Kino grenzte an Schlafzimmer an
„Wir wurden dafür mit Popcorn belohnt“, sagt die 60-Jährige. Sie erinnert sich noch an einen Tag, an dem eine Filmrolle verschwunden war und man das ganze Geschäft auf den Kopf stellen musste. In Erinnerung bleibt ihr aber auch, dass einst das elterliche Schlafzimmer direkt an das Kino angrenzte. „Unsere Eltern schliefen also direkt an der Wand, an der im Kino die Leinwand stand.“ Bei immer besser werdender Technik und lauter werdenden Soundanlagen sei dies nicht immer ein Vergnügen gewesen, blicken die Schwestern lächelnd zurück.
Auch heute steht das überwiegende Inventar noch im alten Kinosaal. „Wir räumen jetzt nach und nach alles raus“, sagt Robert Siersch. Bis er damals begann, in der Lindenstraße Filme zu zeigen, hatte auch das Kino eine bewegte Geschichte durchlebt. Ursprünglich hatten sich Anna Jäger und die Familie Franzl das Gebäude geteilt. Lambert Franzl baute in den 50er Jahren das Kino an den hinteren Teil des Hauses an. Als dort die Leinwand flackerte, erlebte Bad Aibling eine Zeit, in der zwischenzeitlich vier Kinos gleichzeitig betrieben wurden, beschreibt Siersch die Historie.

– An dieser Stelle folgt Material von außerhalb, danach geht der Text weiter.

/-- The eligible subscribers of a service in a round, ascending. -/
def eligibleSubs (h : Hub) (p v : Nat) (excess : Bool) : List Nat :=
  (waitingSubs h).filter (fun u => svcOf h u == v && subEligible h p u excess)

/-- R163: a service is eligible in a round. -/
def svcEligible (h : Hub) (p v : Nat) (excess : Bool) : Bool :=
  svcAdmits h v excess && gateOpenAt h p (v % 8)
  && !((eligibleSubs h p v false).isEmpty && (eligibleSubs h p v true).isEmpty)

/-- R164: the first member after x in cyclic order; the lowest if there is none after it. -/
def nextAfter (e : List Nat) (x : Nat) : Nat :=
  match e.find? (fun y => decide (x < y)) with
  | some y => y
  | none => e.headD 0

/-- R164: the loop of dwrr: add quanta round the members until one's deficit covers its head. -/
def dwrrLoop (e : List Nat) (quantum len : Nat → Nat) : Nat → Nat → SMap Int → Nat × SMap Int
  | 0, x, d => (x, d)
  | n + 1, x, d =>
    let c := mget d 0 x
    if c ≥ (len x : Int) then (x, mset d x (c - len x))
    else
      let y := nextAfter e x
      dwrrLoop e quantum len n y (mset d y (mget d 0 y + quantum y))

/-- R164: dwrr at a node in a round: the member chosen and the node afterwards. Every quantum is at least 1,024 and no
head is longer than 16,448 bytes, so 17 rounds of the members always suffice. -/
def dwrrPick (n : Dwrr) (excess : Bool) (e : List Nat) (quantum len : Nat → Nat) : Option (Nat × Dwrr) :=
  if e.isEmpty then none
  else
    let ptr := if excess then n.ptrE else n.ptrC
    let d := if excess then n.defE else n.defC
    let inE := match ptr with
      | some x => e.contains x
      | none => false
    let x := if inE then ptr.getD 0 else match ptr with
      | some x => nextAfter e x
      | none => e.headD 0
    let d := if inE then d else mset d x (mget d 0 x + quantum x)
    let (y, d) := dwrrLoop e quantum len (18 * e.length + 1) x d
    some (y, if excess then { n with ptrE := some y, defE := d } else { n with ptrC := some y, defC := d })

def subQuantum (h : Hub) (u : Nat) : Nat := getN h (at_ u Obj.SB_WEIGHT) * getN h Obj.QUANTUM_UNIT
def svcQuantum (h : Hub) (p v : Nat) : Nat :=
  (if getB h (at_ p Obj.PT_DWRR) then getN h (at_ v Obj.SV_WEIGHT) else 1) * getN h Obj.QUANTUM_UNIT

/-- R164: the subscriber that a service would yield: committed before excess. -/
def pickSub (h : Hub) (p v : Nat) : Option (Nat × Bool × Dwrr) :=
  let node := mget h.damper.dwrr {} v
  let one (x : Bool) := (dwrrPick node x (eligibleSubs h p v x) (subQuantum h) (subHeadLen h p)).map (fun r => (r.1, x, r.2))
  (one false).orElse (fun _ => one true)

/-- The shaping length of the frame a service would yield. -/
def svcHeadLen (h : Hub) (p v : Nat) : Nat :=
  match pickSub h p v with
  | some (u, _, _) => subHeadLen h p u
  | none => 0

/-- The services of a port: those of both members of a bonded pair. -/
def portSvcs (p : Nat) : List Nat := (bondMembers p).flatMap (fun m => (List.range 8).map (fun j => 8 * m + j))

/-- R164: a choice: service with its round, subscriber with its round, and both nodes afterwards. -/
structure Choice where
  svc : Nat
  rnd : Bool
  sub : Nat
  srnd : Bool
  level : Nat
  svcNode : Dwrr
  subNode : Dwrr
deriving DecidableEq, Repr, Inhabited

/-- R164: one round at one level. -/
def chooseAt (h : Hub) (p : Nat) (rnd : Bool) (level : Nat) : Option Choice :=
  let e := (portSvcs p).filter (fun v => svcEligible h p v rnd && getN h (at_ v Obj.SV_PRIORITY) == level)
  match dwrrPick (mget h.damper.dwrr {} (1000 + 8 * p + level)) rnd e (svcQuantum h p) (svcHeadLen h p) with
  | none => none
  | some (v, n) =>
    match pickSub h p v with
    | none => none
    | some (u, s, m) => some ⟨v, rnd, u, s, level, n, m⟩

/-- R164: the whole choice: committed before excess, level 7 before 0. -/
def choose (h : Hub) (p : Nat) : Option Choice :=
  [false, true].findSome? (fun rnd => (List.range 8).reverse.findSome? (fun l => chooseAt h p rnd l))

/-- R166, R161, R176, R180: what taking or expressing a frame of `len` bytes counts and debits. -/
def chargeTake (h : Hub) (p v u q len : Nat) (rnd srnd : Bool) : Hub :=
  let w := shapeLen h p len
  let h := debitPort (debitSvc (debitSub h u srnd w) v rnd w) p w
  let h := addN (bump h (at_ q Obj.Q_SENT_FRAMES)) (at_ q Obj.Q_SENT_BYTES) len
  bump (bump h Obj.TAKEN_FRAMES) (at_ p Obj.PT_TAKEN_FRAMES)

/-- R162: take the chosen subscriber's head frame. -/
def takeFrame (h : Hub) (p : Nat) (c : Choice) : Hub :=
  match headOf h c.sub with
  | none => h
  | some (q, id) =>
    match findFrame h id with
    | none => h
    | some f =>
      let launch := if gated h p then some (h.cNet + (operList h p).lead) else none
      let h := chargeTake h p c.svc c.sub q f.frame.len c.rnd c.srnd
      let h := setDamper h (fun d => { d with dwrr := mset (mset d.dwrr (1000 + 8 * p + c.level) c.svcNode) c.svc c.subNode })
      let h := setQueue h q ((queueOf h q).drop 1)
      let q' := queuedRef f q
      let h := putFrame h { f with refs := f.refs.map (fun r => if r.queue == q' then { r with st := .taken, launch := launch } else r) }
      let h := setGrate h (fun g => { g with taken := mset g.taken p (mget g.taken [] p ++ [⟨id, q'⟩]) })
      clearEmpty h c.sub

/-- R173: discard, at the head of its queue, a frame that can never fit its gate. -/
def dropOversize (h : Hub) (p : Nat) : Hub :=
  forEach ((waitingSubs h).filter (fun u => subPort h u == p)) h (fun h u =>
    match headOf h u with
    | none => h
    | some (q, id) =>
      if neverFits h p (svcOf h u) (subHeadLen h p u) then removeRef (bump h (at_ p Obj.ASH_GATE_OVERSIZE)) id (queuedRef ((findFrame h id).getD default) q) false else h)

/-- R164: a release decision of a port. Of a bonded pair, which is one queue set (R112), the fields of the port window (PT_*) and the
gate list of the lower member govern, for the services of both members; what is written at the upper member is held, swapped in and read,
and has no effect: the manual does not say which member's count. (DESIGN CHOICE, log 51) -/
def decideRelease (h : Hub) (port : Nat) : Hub :=
  let p := bondBase port
  let h := dropOversize h p
  if (mget h.grate.taken [] p).length ≥ (bondMembers p).length then h
  else if !portIsUp h p then h
  else if getB h (at_ p Obj.PT_SHAPE_ENABLE) && decide ((portBucket h p).tok < 0) then h
  else match choose h p with
    | none => h
    | some c => takeFrame h p c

Stadt setzte sich für Kino-Erhalt ein
Er selbst kam 1996 ins Spiel, als er das Kino zunächst als Pächter übernahm. Zuvor stand das Lindenkino nach mehreren Übernahmen schon einmal vor dem Aus. „Die Stadt hat sich damals für den Erhalt des Kinos eingesetzt“, sagt der 49-Jährige. Zwischenzeitlich sei die Kommune als „Zwischenvermieter“ aufgetreten. 2003 ersteigerte Siersch dann das Kino. Seine Mutter habe dort die Geschicke geleitet, auch noch als in der Bahnhofstraße das Aibvision Filmtheater im Jahr 2006 entstand. Neben den neuen drei Sälen habe man das Lindenkino „als vierten Saal, im Bereich Arthouse“ genutzt.

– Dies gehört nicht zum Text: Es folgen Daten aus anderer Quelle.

/-- R368: 64 error-free bits, and more than 512 errors in 1,024 bits; the counts rise while PRBS_SYNC is set. R367: a checker that gets its
own lane's data is in sync with its own pattern alone, which the parallel loop never corrupts. -/
def prbsGained (h : Hub) (l : Nat) : Hub :=
  if getN h (Obj.PRBS_RX l) != 0 && !getB h (Obj.PRBS_SYNC l) && ownPattern h l != some false then
    setN (updLane h l (fun x => { x with prbsRem := 0 })) (Obj.PRBS_SYNC l) 1
  else h
def prbsLost (h : Hub) (l bits errors : Nat) : Hub :=
  if getB h (Obj.PRBS_SYNC l) && !(getN h (Obj.LN_LOOP l) == 2 && ownPattern h l == some true) then
    setN (prbsCount h l bits errors) (Obj.PRBS_SYNC l) 0
  else h

/-! Loss of lock (R369) -/

/-- R369: the taps and the code in force 64 µs ago, by a history and what is in force now. -/
def tapsBefore (now : Nat) (hist : List (Nat × List Int × Nat)) (cur : List Int × Nat) : List Int × Nat :=
  match (hist.filter (fun y => decide (now < y.1 + 64000))).head? with
  | some y => y.2
  | none => cur

/-- R369, R366: a receiver loses lock. In a sleep state no loss is declared, and the exit reacquires as from Off; of a lane that is taken from
its port no loss is declared either. -/
def lockLost (h : Hub) (l : Nat) : Hub :=
  let x := lane h l
  if typeB l || x.rev == 2 || !x.locked then h
  else if x.rx == 1 || x.rx == 2 then putLane h l { x with locked := false, stale := true }
  else if x.rx != 3 then h
  else if !getB h (Obj.LN_ENABLE l) then putLane h l { x with locked := false }
  else
    let old := tapsBefore h.now x.hist (x.taps, x.code)
    let old2 := tapsBefore h.now x.hist2 (x.taps2, x.code2)
    let h := putLane h l { x with rx := 4, locked := false, lost := true, taps := old.1, code := old.2, hist := [], taps2 := old2.1, code2 := old2.2, hist2 := [] }
    let h := send (setFlag h (Obj.LOCK_LOST l)) (.link (laneUnit l) "lock lost" [])
    report h 0x1301 (laneUnit l)

/-- R369: 10 ms without lock: the lane restarts from the defaults. -/
def reacquireTimeout (h : Hub) (l : Nat) : Hub :=
  if (lane h l).rx == 4 then updLane h l (fun x => { x with taps := List.replicate 12 0, code := 16, taps2 := List.replicate 12 0, code2 := 16 }) else h

/-- R369: lock returns; after a declared loss it is counted, whether or not a sleep state came between. -/
def relock (h : Hub) (l : Nat) : Hub :=
  if (lane h l).rx == 4 || ((lane h l).rx == 3 && (lane h l).lost) then
    bump (updLane h l (fun x => { x with rx := 3, locked := true, lost := false })) (Obj.RELOCKS l)
  else if (lane h l).rx == 3 then updLane h l (fun x => { x with locked := true })
  else h

end Sys2Proof.Machine
end

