-- ==== Sys2Proof/Machine/Coder.lean ====
section
/-! DEFINITION. The surface coder (R260-R275): where a tile lies in the Hearth, writing records, deferral and the retry
store, escalations, the tile-row interlock, surfaces, and F2's ingest. -/

namespace Sys2Proof.Machine

def setCoder (h : Hub) (f : Coder → Coder) : Hub := { h with coder := f h.coder }

/-! Where a tile lies (R260) -/

/-- The byte address of an offset from a chunk of a surface: its chunks follow in ascending order. -/
def chunkByte (cs : List Nat) (first off : Nat) : Nat := nth cs (first + off / 4096) 0 * 4096 + off % 4096

/-- The byte addresses of `n` bytes of a tile's slot. -/
def slotAddrs (x : SurfaceShape) (cs : List Nat) (p t n : Nat) : List Nat :=
  (List.range n).map (fun i => chunkByte cs (planesChunks x p) (t * x.slot + i))

/-- The byte addresses of `n` bytes of an overflow block. -/
def blockAddrs (x : SurfaceShape) (cs : List Nat) (b n : Nat) : List Nat :=
  (List.range n).map (fun i => chunkByte cs (planesChunks x (planesOf x.model)) (b * blockSize x + i))

/-- R254: the bytes of the record that a tile holds, a redirect followed. -/
def tileRecord (m : List Host.Cell) (h : Hub) (s p t : Nat) : List Byte :=
  let x := shapeOf h s
  let cs := chunksOf h s
  let rd (as : List Nat) : List Byte := as.map (surfaceByte m h)
  let head := rd (slotAddrs x cs p t 8)
  match readHead head with
  | some r =>
    if r.mode == 3 then rd (blockAddrs x cs r.ov (blockSize x))
    else rd (slotAddrs x cs p t (8 + r.len))
  | none => head

/-- The record at the front of a slot or a block, as a header gives its length. -/
def trimRecord (bs : List Byte) : List Byte := match readHead (bs.take 8) with
  | some r => bs.take (8 + r.len)
  | none => bs.take 8

/-- R24, R94: the record of a tile as a head reads it: its slot in one request, and the block of a redirect in a second; none on
an error completion or a poisoned one. How a head cuts its reads into requests the manual leaves open. (DESIGN CHOICE, log 55) -/
def loadTile (m : List Host.Cell) (h : Hub) (master s p t : Nat) (ecc : List EccError) : Option (List Byte) × Hub :=
  let x := shapeOf h s
  let cs := chunksOf h s
  match masterRead m h master (slotAddrs x cs p t x.slot) ecc with
  | (none, h) => (none, h)
  | (some bs, h) => match readHead (bs.take 8) with
    | some r => if r.mode == 3 then masterRead m h master (blockAddrs x cs r.ov (blockSize x)) ecc else (some bs, h)
    | none => (some bs, h)

/-! Tiles -/

def tileKey (s p t : Nat) : Nat := s * 0x100000 + p * 0x40000 + t

def tileInfo (h : Hub) (s p t : Nat) : TileInfo := mget h.coder.tiles {} (tileKey s p t)

def putTile (h : Hub) (s p t : Nat) (x : TileInfo) : Hub :=
  setCoder h (fun c => { c with tiles := mset c.tiles (tileKey s p t) x })

/-- The tiles of a surface that the coder has an entry for. -/
def surfaceTiles (h : Hub) (s : Nat) : List (Nat × TileInfo) := h.coder.tiles.filter (fun x => x.1 / 0x100000 == s)

/-- R261: SF_STATE. -/
def surfaceState (h : Hub) (s : Nat) : Nat :=
  if h.coder.deferredFree.contains s then 2 else if getB h (at_ s Obj.SF_VALID) then 1 else 0

/-- R262: the addresses that a tile's record may take: its slot, and the block that it holds. -/
def tileAddrs (h : Hub) (s p t : Nat) : List Nat :=
  let x := shapeOf h s
  let cs := chunksOf h s
  slotAddrs x cs p t x.slot ++ (match (tileInfo h s p t).ov with
    | some b => blockAddrs x cs b (blockSize x)
    | none => [])

/-- R260: the constant record of a new tile is not written yet, since its lane waits. -/
def freshWaits (h : Hub) (s p t : Nat) : Bool :=
  h.coder.waits.any (fun w => w.work == .fresh && w.surface == s && w.plane == p && w.tile == t)

/-- R272, R260, R284: the samples of a tile as a head decodes them. A tile whose content is lost, or one of whose pieces has no relief row,
shows 0, and so does one whose first record still waits. What a head shows
for a record that is not valid, or that its read did not return, the manual does not say: free values. (DESIGN CHOICE, log 8) -/
def headTile (m : List Host.Cell) (h : Hub) (hd : Nat) (ecc : List EccError) (s p t : Nat) : List Nat × Hub :=
  let d := (shapeOf h s).depth
  if (tileInfo h s p t).lost || freshWaits h s p t || (tileAddrs h s p t).any (fun a => (physAddr h a).isNone) then (List.replicate 256 0, h)
  else
    let (bs, h) := loadTile m h (headUnit hd) s p t ecc
    match bs.bind decodeRecord with
    | some (_, xs) => (xs, h)
    | none => ((List.range 256).map (fun i => Config.freeNat (h.fresh + i) % 2 ^ d), ticks h 256)

/-- R262: the block of a staged record that waits for its row. -/
def stagedBlock : LaneWork → Option Nat
  | .staged _ _ ov _ => ov
  | _ => none

/-- R262: overflow blocks that a tile holds, stored or staged. -/
def blockTaken (h : Hub) (s b : Nat) : Bool :=
  (surfaceTiles h s).any (fun x => x.2.ov == some b) || h.coder.held.any (fun r => r.surface == s && r.ov == some b)
  || h.coder.waits.any (fun w => w.surface == s && stagedBlock w.work == some b)
def freeBlock (h : Hub) (s : Nat) : Option Nat := (List.range (shapeOf h s).ovBlocks).find? (fun b => !blockTaken h s b)

/-- R264: the census of a bound: tiles whose stored record has it; tiles never written hold a constant. -/
def census (h : Hub) (s ec : Nat) : Nat :=
  if surfaceState h s == 0 then 0
  else
    let x := shapeOf h s
    let others := ((surfaceTiles h s).filter (fun y => y.2.e != 0)).length
    if ec == 0 then sumOf (tilesOf x) (List.range (planesOf x.model)) - others
    else ((surfaceTiles h s).filter (fun y => y.2.e == ec)).length

/-- R262, R263: the entry of a tile leaves the retry store, and a lane that waits to code it again has nothing to do. -/
def dropRetry (h : Hub) (s p t : Nat) : Hub :=
  let mine (x y z : Nat) : Bool := x == s && y == p && z == t
  setCoder h (fun c => { c with
    retry := c.retry.filter (fun r => !mine r.surface r.plane r.tile)
    waits := c.waits.filter (fun w => !(w.work == .retry && mine w.surface w.plane w.tile)) })

/-- R262: the entry of a tile in the retry store. -/
def retryOf (h : Hub) (s p t : Nat) : Option Retry := h.coder.retry.find? (fun r => r.surface == s && r.plane == p && r.tile == t)

/-- R262: where a place of the retry store lies: 384 bytes each, end to end in its six chunks. How a source lies there the manual leaves
open: samples of 12 bits, or the payload of a record. (DESIGN CHOICE, log 32) -/
def retryAddrs (h : Hub) (at_ n : Nat) : List Nat := (List.range n).map (fun i => chunkByte (chunksOf h 256) 0 (384 * at_ + i))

Letztendlich beendete Corona den dortigen Betrieb. „Auch wenn zu dem Zeitpunkt noch nicht klar war, ob wir später wieder dort aufmachen wollten.“ Ein paar Jahre später endet nun die Ära des ganzen Gebäudekomplexes in der Lindenstraße. Und auch wenn dort nun keine Betten mehr verkauft und keine Filme mehr gezeigt werden – nach Popcorn wird es in Zukunft trotzdem noch duften.